• _WHAT THE TASK REQUIRES_
Report each line of the entries that contains the word "with", copied in full.

• _DATASET_
▶
/-! ### One request each; the expected bytes are those of 95_test_vectors.md -/

/-- 95 F3. -/
theorem test_encode : answer (.encode [0x80#8, 0x02#8, 0xAA#8, 0xBB#8]) start
    = [0x00#8, 0x00#8, 0x0C#8, 0xA7#8, 0xB3#8, 0x0A#8, 0xC2#8, 0x82#8, 0x37#8, 0x00#8, 0x00#8, 0x80#8, 0x02#8, 0xAA#8,
       0xBB#8] := by decide
/-- 95 F1. -/
theorem test_encode_empty : answer (.encode []) start
    = [0x00#8, 0x00#8, 0x08#8, 0xA7#8, 0xB3#8, 0x0A#8, 0xC2#8, 0x82#8, 0x37#8, 0x00#8, 0x00#8] := by decide
/-- 95 F6. -/
theorem test_decode : answer (.decode [0xA7#8, 0xB3#8, 0x0A#8, 0xC2#8, 0x82#8, 0x9E#8, 0x00#8, 0x00#8, 0x80#8, 0x02#8, 0x00#8])
    start = [0x00#8, 0x00#8, 0x04#8, 0xC2#8, 0x80#8, 0x02#8, 0x00#8] := by decide
/-- 95 W2, 7 bytes. -/
theorem test_decode_truncated : answer (.decode [0x00#8, 0x00#8, 0x00#8, 0xC2#8, 0x00#8, 0x00#8, 0x00#8]) start
    = [0x01#8, 0x00#8, 0x00#8] := by decide
/-- 95 F17: only byte 3 is the destination. -/
theorem test_classify_destination :
    answer (.classify [0xC2#8, 0xC2#8, 0xC2#8, 0x00#8, 0xC2#8, 0xC2#8, 0xC2#8, 0xC2#8, 0x81#8, 0x00#8]) start
    = [0x00#8, 0x00#8, 0x01#8, 0x04#8] := by decide
/-- 95 F11. -/
theorem test_classify_tag_read : answer (.classify (frameTo 0xC2#8 [0x81#8, 0x00#8])) start
    = [0x00#8, 0x00#8, 0x01#8, 0x02#8] := by decide
/-- 95 F21. -/
theorem test_event : answer (.event [0xA1#8, 0x02#8, 0xFF#8, 0xFF#8]) start
    = [0x00#8, 0x00#8, 0x02#8, 0xA1#8, 0x02#8] := by decide
/-- 95 F19. -/
theorem test_event_truncated : answer (.event [0x81#8]) start = [0x01#8, 0x00#8, 0x00#8] := by decide
/-- 95 K4. -/
theorem test_catalog : answer (.catalog 3#9) start = [0x00#8, 0x00#8, 0x04#8, 0x80#8, 0x02#8, 0x53#8, 0x54#8] := by decide
/-- 95 K6. -/
theorem test_catalog_badIndex : answer (.catalog 5#9) start = [0x05#8, 0x00#8, 0x00#8] := by decide
/-- 41 R123, its example. -/
theorem test_init : (after .init start).outq
    = [[0xA7#8, 0xB3#8, 0x0A#8, 0xC2#8, 0x82#8, 0x37#8, 0x00#8, 0x00#8, 0x80#8, 0x00#8],
       [0xA7#8, 0xB3#8, 0x0A#8, 0xC2#8, 0x82#8, 0x37#8, 0x00#8, 0x00#8, 0x80#8, 0x02#8, 0x11#8, 0x11#8],
       [0xA7#8, 0xB3#8, 0x0A#8, 0xC2#8, 0x82#8, 0x37#8, 0x00#8, 0x00#8, 0x80#8, 0x02#8, 0x22#8, 0x22#8]] := by decide
/-- 95 K9. -/
theorem test_init_busy : answer .init (queued 14) = [0x07#8, 0x00#8, 0x00#8] ∧ (after .init (queued 14)).outq.length = 14 := by
  decide
/-- 95 W7, step 3, from the buffer its first two steps leave: flush before dispatch, one start-inventory frame. -/
theorem test_deliver_trigger :
    answer (.deliver pushed) { start with buf := tagRead ++ [0x00#8, 0x02#8, 0xC6#8] } = [0x00#8, 0x00#8, 0x01#8, 0x18#8]
    ∧ (after (.deliver pushed) { start with buf := tagRead ++ [0x00#8, 0x02#8, 0xC6#8] }).outq
      = [[0xA7#8, 0xB3#8, 0x0A#8, 0xC2#8, 0x82#8, 0x37#8, 0x00#8, 0x00#8, 0x80#8, 0x02#8, 0x53#8, 0x54#8]] := by decide
/-- 95 P4, step 2: one byte more than BUF_CAP overflows. -/
theorem test_deliver_overflow :
    answer (.deliver (List.replicate 499 0x11#8)) { startSmall with buf := tagRead } = [0x00#8, 0x00#8, 0x01#8, 0x0C#8] := by
  decide +kernel
/-- 95 X12. -/
theorem test_extract : answer (.extract [0x30#8, 0x00#8, 0x00#8, 0x01#8, 0x02#8, 0x03#8, 0x04#8, 0x05#8, 0x06#8, 0x07#8, 0x08#8,
      0x09#8, 0x0A#8, 0x0B#8, 0x7B#8]) start
    = [0x00#8, 0x00#8, 0x1C#8, 0x00#8, 0x00#8, 0x01#8, 0x30#8, 0x00#8, 0x0C#8, 0x00#8, 0x01#8, 0x02#8, 0x03#8, 0x04#8, 0x05#8,
       0x06#8, 0x07#8, 0x08#8, 0x09#8, 0x0A#8, 0x0B#8, 0x7B#8, 0x01#8, 0x0A#8, 0x09#8, 0x08#8, 0x07#8, 0x06#8, 0x05#8, 0x04#8,
       0x03#8] := by decide +kernel
/-- 95 X5: trailing padding discards the good record. -/
theorem test_extract_padding : answer (.extract [0x00#8, 0x01#8, 0xC5#8, 0x00#8, 0x00#8]) start
    = [0x02#8, 0x00#8, 0x03#8, 0x02#8, 0x00#8, 0x00#8] := by decide
/-- 95 W6. -/
theorem test_visualid : answer (.visualid [0x01#8, 0x82#8, 0x08#8, 0xA1#8, 0xCD#8, 0x5D#8, 0x94#8, 0x8B#8, 0x32#8, 0x03#8, 0x00#8,
      0x71#8, 0x01#8, 0x00#8, 0x00#8, 0x00#8]) start
    = [0x00#8, 0x00#8, 0x09#8, 0x01#8, 0x00#8, 0x03#8, 0x32#8, 0x8B#8, 0x94#8, 0x5D#8, 0xCD#8, 0xA1#8] := by decide +kernel
/-- 95 V2. -/
theorem test_visualid_short : answer (.visualid (List.replicate 10 0x07#8)) start
    = [0x00#8, 0x00#8, 0x09#8] ++ List.replicate 9 0x00#8 := by decide
/-- 95 D-5. -/
theorem test_popOut_empty : answer .popOut start = [0x06#8, 0x00#8, 0x00#8] := by decide
/-- 20 R60: the older frame leaves first. -/
theorem test_popOut : answer .popOut { start with outq := [[0x01#8], [0x02#8]] } = [0x00#8, 0x00#8, 0x01#8, 0x01#8]
    ∧ (after .popOut { start with outq := [[0x01#8], [0x02#8]] }).outq = [[0x02#8]] := by decide
/-- 95 S1, its last step. -/
theorem test_popBatch : answer .popBatch { start with batchq := [smallBatch] }
    = [0x00#8, 0x00#8, 0x10#8, 0x00#8, 0x00#8, 0x01#8, 0x00#8, 0x01#8, 0x00#8, 0xC5#8] ++ List.replicate 9 0x00#8 := by decide
/-- 95 P4, step 5: an error batch is popped with status OK. -/
theorem test_popBatch_error : answer .popBatch { start with batchq := [⟨.bufferOverflow, []⟩] }
    = [0x00#8, 0x00#8, 0x03#8, 0x03#8, 0x00#8, 0x00#8] := by decide
/-- 95 D-6. -/
theorem test_status : answer .status start
    = [0x00#8, 0x00#8, 0x0A#8, 0x0E#8, 0xFF#8, 0x00#8, 0x00#8, 0x00#8, 0x00#8, 0x00#8, 0x00#8, 0x00#8, 0x00#8] := by decide
/-- 95 P2, step 4: ACCUM = 1, LAST_CLASS = 4, BUF_LEN = 44. -/
theorem test_status_accumulating :
    answer .status { start with buf := List.replicate 44 0x00#8, lastClass := 4#3 }
    = [0x00#8, 0x00#8, 0x0A#8, 0x09#8, 0xFF#8, 0x00#8, 0x2C#8, 0x00#8, 0x00#8, 0x00#8, 0x00#8, 0x00#8, 0x00#8] := by decide
/-- 95 S14: the partial batch is dropped, and the queues keep their entries (44 R208). -/
theorem test_sessionReset :
    (after .sessionReset { buffered with batchq := [smallBatch], lastClass := 2#3, ackCount := 5#16 }).buf = []
    ∧ (after .sessionReset { buffered with batchq := [smallBatch], lastClass := 2#3, ackCount := 5#16 }).batchq = [smallBatch] := by
  decide
/-- 95 H1. -/
theorem test_nop : answer .nop start = [0x00#8, 0x00#8, 0x00#8] := by decide
/-- 95 H4. -/
theorem test_reservedE : answer (.reservedE 0#3 []) start = [0x04#8, 0x00#8, 0x00#8] := by decide
/-- 95 H5. -/
theorem test_reservedF : answer (.reservedF 0#3 [0x01#8, 0x02#8]) start = [0x04#8, 0x00#8, 0x00#8] := by decide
◀
• _SOLUTION TO THIS PROBLEM_
    answer (.deliver pushed) { start with buf := tagRead ++ [0x00#8, 0x02#8, 0xC6#8] } = [0x00#8, 0x00#8, 0x01#8, 0x18#8]
    ∧ (after (.deliver pushed) { start with buf := tagRead ++ [0x00#8, 0x02#8, 0xC6#8] }).outq
    answer (.deliver (List.replicate 499 0x11#8)) { startSmall with buf := tagRead } = [0x00#8, 0x00#8, 0x01#8, 0x0C#8] := by
theorem test_popOut : answer .popOut { start with outq := [[0x01#8], [0x02#8]] } = [0x00#8, 0x00#8, 0x01#8, 0x01#8]
    ∧ (after .popOut { start with outq := [[0x01#8], [0x02#8]] }).outq = [[0x02#8]] := by decide
theorem test_popBatch : answer .popBatch { start with batchq := [smallBatch] }
/-- 95 P4, step 5: an error batch is popped with status OK. -/
theorem test_popBatch_error : answer .popBatch { start with batchq := [⟨.bufferOverflow, []⟩] }
    answer .status { start with buf := List.replicate 44 0x00#8, lastClass := 4#3 }
    (after .sessionReset { buffered with batchq := [smallBatch], lastClass := 2#3, ackCount := 5#16 }).buf = []
    ∧ (after .sessionReset { buffered with batchq := [smallBatch], lastClass := 2#3, ackCount := 5#16 }).batchq = [smallBatch] := by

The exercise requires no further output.